▶ INSTRUCTIONS FOR THE TASK
Copy the first line of the material below and every later line through the line containing "unfold activationAtClose; split <;> simp", without any other output.
START EXERCISE INPUT
/-! The frame count of the tick divider: handling a message leaves it alone (04 R52). -/

@[simp] theorem recomputeCalendar_divFrames : (recomputeCalendar s).time.divFrames = s.time.divFrames := rfl
@[simp] theorem performActivation_divFrames (version : Nat) :
    (performActivation version s).time.divFrames = s.time.divFrames := by
  simp [performActivation]
@[simp] theorem activationAtClose_divFrames : (activationAtClose s).time.divFrames = s.time.divFrames := by
  unfold activationAtClose; split <;> simp
@[simp] theorem closeTrip_divFrames : (closeTrip s).time.divFrames = s.time.divFrames := by
  simp (maxDischargeDepth := 16) [closeTrip]
@[simp] theorem recordTender_divFrames (kind : TenderKind) (farePart tip : Nat) :
    (recordTender kind farePart tip s).time.divFrames = s.time.divFrames := by
  unfold recordTender; split <;> (try split) <;> simp
@[simp] theorem keyStop_divFrames : (keyStop src arg s).time.divFrames = s.time.divFrames := by
  unfold keyStop withNoArgument; dsimp only; (repeat' split) <;> simp (maxDischargeDepth := 16)
@[simp] theorem keyTender_divFrames (kind : TenderKind) :
    (keyTender kind src s).time.divFrames = s.time.divFrames := by
  unfold keyTender; split <;> (try split) <;> simp
@[simp] theorem keyCash_divFrames : (keyCash src arg s).time.divFrames = s.time.divFrames := by
  unfold keyCash withNoArgument; split <;> simp
@[simp] theorem keyUnpaid_divFrames : (keyUnpaid src arg s).time.divFrames = s.time.divFrames := by
  unfold keyUnpaid withNoArgument; split <;> simp
@[simp] theorem takeKey_divFrames : (takeKey src payload s).time.divFrames = s.time.divFrames := by
  unfold takeKey; split <;> (try split) <;> simp
@[simp] theorem takeTableActivate_divFrames :
    (takeTableActivate src payload s).time.divFrames = s.time.divFrames := by
  unfold takeTableActivate; dsimp only; repeat' split
  all_goals simp
@[simp] theorem paySucceeds_divFrames (number : Nat) (o : PayOutcome) (kind : TenderKind) (farePart tip : Nat) :
    (paySucceeds number ref o kind farePart tip s).time.divFrames = s.time.divFrames := by
  simp [paySucceeds]
@[simp] theorem authResponseTaken_divFrames (number : Nat) (approved : Bool) :
    (authResponseTaken number ref approved s).time.divFrames = s.time.divFrames := by
  unfold authResponseTaken; dsimp only; repeat' split
  all_goals simp
@[simp] theorem payOffline_divFrames (f : PayFields) :
    (payOffline src tr f s).time.divFrames = s.time.divFrames := by
  unfold payOffline; dsimp only; (repeat' split) <;> simp (maxDischargeDepth := 16)
@[simp] theorem takePayRequest_divFrames : (takePayRequest src payload s).time.divFrames = s.time.divFrames := by
  unfold takePayRequest; repeat' split
  all_goals simp
@[simp] theorem takeCalibrate_divFrames : (takeCalibrate src payload s).time.divFrames = s.time.divFrames := by
  unfold takeCalibrate; dsimp only; repeat' split
  all_goals simp
@[simp] theorem takeClockSet_divFrames : (takeClockSet src payload s).time.divFrames = s.time.divFrames := by
  unfold takeClockSet; dsimp only; repeat' split
  all_goals simp
@[simp] theorem zoneUpdateTaken_divFrames (zone : Nat) :
    (zoneUpdateTaken zone s).time.divFrames = s.time.divFrames := by
  unfold zoneUpdateTaken; split <;> simp
@[simp] theorem takeReport_divFrames (kind : ReportKind) :
    (takeReport src kind payload s).time.divFrames = s.time.divFrames := by
  unfold takeReport; split <;> simp
@[simp] theorem takeRequest_divFrames (kind : Request) :
    (takeRequest src kind payload s).time.divFrames = s.time.divFrames := by
  unfold takeRequest; split <;> simp
@[simp] theorem handleMessage_divFrames (m : Inbound) : (handleMessage m s).time.divFrames = s.time.divFrames := by
  unfold handleMessage; split <;> (try split) <;> simp

/-! The parts of the link that two links with the same bare link share. -/

theorem LinkState.bare_keeps {a b : LinkState} (h : a.bare = b.bare) :
    a.stations = b.stations ∧ a.grantPointer = b.grantPointer ∧ a.rotation = b.rotation ∧
      a.frameNumber = b.frameNumber ∧ a.reception = b.reception ∧ a.inbound = b.inbound ∧ a.sending = b.sending ∧
      a.mixed = b.mixed ∧ a.lastFrame = b.lastFrame := by
  cases a; cases b
  simpa [bare] using h
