theorem captureCheck_auth (s : State) : (captureCheck s).pay.auth = s.pay.auth := by
  unfold captureCheck
  repeat' split
  all_goals simp [setCapture]

/-- A capture is apart from the pending authorization. -/
theorem captureSecond_auth (s : State) : (captureSecond s).pay.auth = s.pay.auth := by
  cases h : s.pay.capture with
  | idle => rw [captureSecond_idle h]
  | inFlight ref n limit =>
    rcases Nat.lt_or_ge (n + 1) limit with hn | hn
    · rw [captureSecond_counts_inFlight h hn]
    · rw [captureSecond_expires h hn]
      simp [captureExpires, h, setCapture]
  | waiting n interval =>
    rcases Nat.lt_or_ge (n + 1) interval with hn | hn
    · rw [captureSecond_counts_waiting h hn]
    · rw [captureSecond_ends h hn]
      simp [captureWaitEnds, h, captureCheck_auth, setCapture]

theorem authSecond_none (h : s.pay.auth = none) : authSecond s = s := by
  simp [authSecond, h]

theorem authSecond_counts {x : Auth} (h : s.pay.auth = some x) (hx : x.count + 1 < x.timeout) :
    authSecond s = { s with pay := { s.pay with auth := some { x with count := x.count + 1 } } } := by
  simp [authSecond, h, Nat.not_le.mpr hx]

theorem authSecond_due {x : Auth} (h : s.pay.auth = some x) (hx : x.timeout ≤ x.count + 1) :
    authSecond s = authExpires s := by
  simp [authSecond, h, hx]

end

/-- A fare second at the PIN count is about that count alone. -/
theorem pinSecond_eq (s : State) :
    pinSecond s = { s with intercom := { s.intercom with
      pin := s.intercom.pin.bind fun n => if 60 ≤ n + 1 then none else some (n + 1) } } := by
  cases h : s.intercom.pin with
  | none =>
    rw [pinSecond_off h, Option.bind_none, ← h]
  | some n =>
    rcases Nat.lt_or_ge (n + 1) 60 with hn | hn
    · rw [pinSecond_counts h hn, Option.bind_some, if_neg (Nat.not_le.mpr hn)]
    · rw [pinSecond_due h hn, Option.bind_some, if_pos hn, pinOff]

theorem pinSecond_shows {s : State} (h : s.Shows) : (pinSecond s).Shows := by
  rw [pinSecond_eq]
  exact h.trans (congrArg _ (congrArg _ (displayPayload_intercom s _ rfl).symm))

theorem lateSecond_shows {s : State} (h : s.Shows) : (lateSecond s).Shows := h

theorem clearClipMarks_shows {s : State} (h : s.Shows) : (clearClipMarks s).Shows :=
  h.trans (congrArg _ (congrArg _ (displayPayload_intercom s _ rfl).symm))

/-! What the floor's change leaves alone. -/

/-- What passing the floor leaves of the mixer. -/
theorem passFloor_leaves (ic : IntercomState) :
    (passFloor ic).pin = ic.pin ∧ (passFloor ic).clipMarks = ic.clipMarks ∧ (passFloor ic).shownMode = ic.shownMode := by
  unfold passFloor
  split
  · exact ⟨rfl, rfl, rfl⟩
  · split <;> exact ⟨rfl, rfl, rfl⟩

/-- Who holds the floor next depends on who waits alone. -/
theorem passFloor_floor (ic : IntercomState) :
    (passFloor ic).floor =
      if ic.waitA then some ⟨.passengerA, 0⟩ else if ic.waitB then some ⟨.passengerB, 0⟩ else none := by
  unfold passFloor
  split
  · rfl
  · split <;> rfl

theorem changeFloor_intercom (f : IntercomState → IntercomState) (s : State) :
    (changeFloor f s).intercom = { f s.intercom with shownMode := (changeFloor f s).intercom.shownMode } := by
  unfold changeFloor updateShownMode
  dsimp only
  split <;> rfl

theorem changeFloor_link (f : IntercomState → IntercomState) (s : State) :
    (changeFloor f s).link.signPlace = s.link.signPlace ∧ (changeFloor f s).link.waiting = s.link.waiting := by
  unfold changeFloor updateShownMode
  dsimp only
  split <;> exact ⟨rfl, rfl⟩

/-- A DISPLAY that shows the values that stand follows a change of the floor. -/
theorem changeFloor_shows {f : IntercomState → IntercomState} {s : State} (h : s.Shows)
    (hf : (f s.intercom).shownMode = s.intercom.shownMode) : (changeFloor f s).Shows := by
  unfold changeFloor updateShownMode
  dsimp only
  split
  · exact h.trans (congrArg _ (congrArg _ (displayPayload_intercom s _ hf).symm))
  · exact placeDisplay_shows _

theorem holdExpires_floor {s : State} {x : FloorHold} (h : s.intercom.floor = some x) :
    (holdExpires s).intercom.floor = (passFloor s.intercom).floor := by
  have hpassed : holdExpires s = changeFloor passFloor s := by simp [holdExpires, h]
  rw [hpassed, changeFloor_intercom]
END EXERCISE INPUT
▶ SOLUTION FOR THIS EXERCISE
/-! The frame count of the tick divider: handling a message leaves it alone (04 R52). -/

@[simp] theorem recomputeCalendar_divFrames : (recomputeCalendar s).time.divFrames = s.time.divFrames := rfl
@[simp] theorem performActivation_divFrames (version : Nat) :
    (performActivation version s).time.divFrames = s.time.divFrames := by
  simp [performActivation]
@[simp] theorem activationAtClose_divFrames : (activationAtClose s).time.divFrames = s.time.divFrames := by
  unfold activationAtClose; split <;> simp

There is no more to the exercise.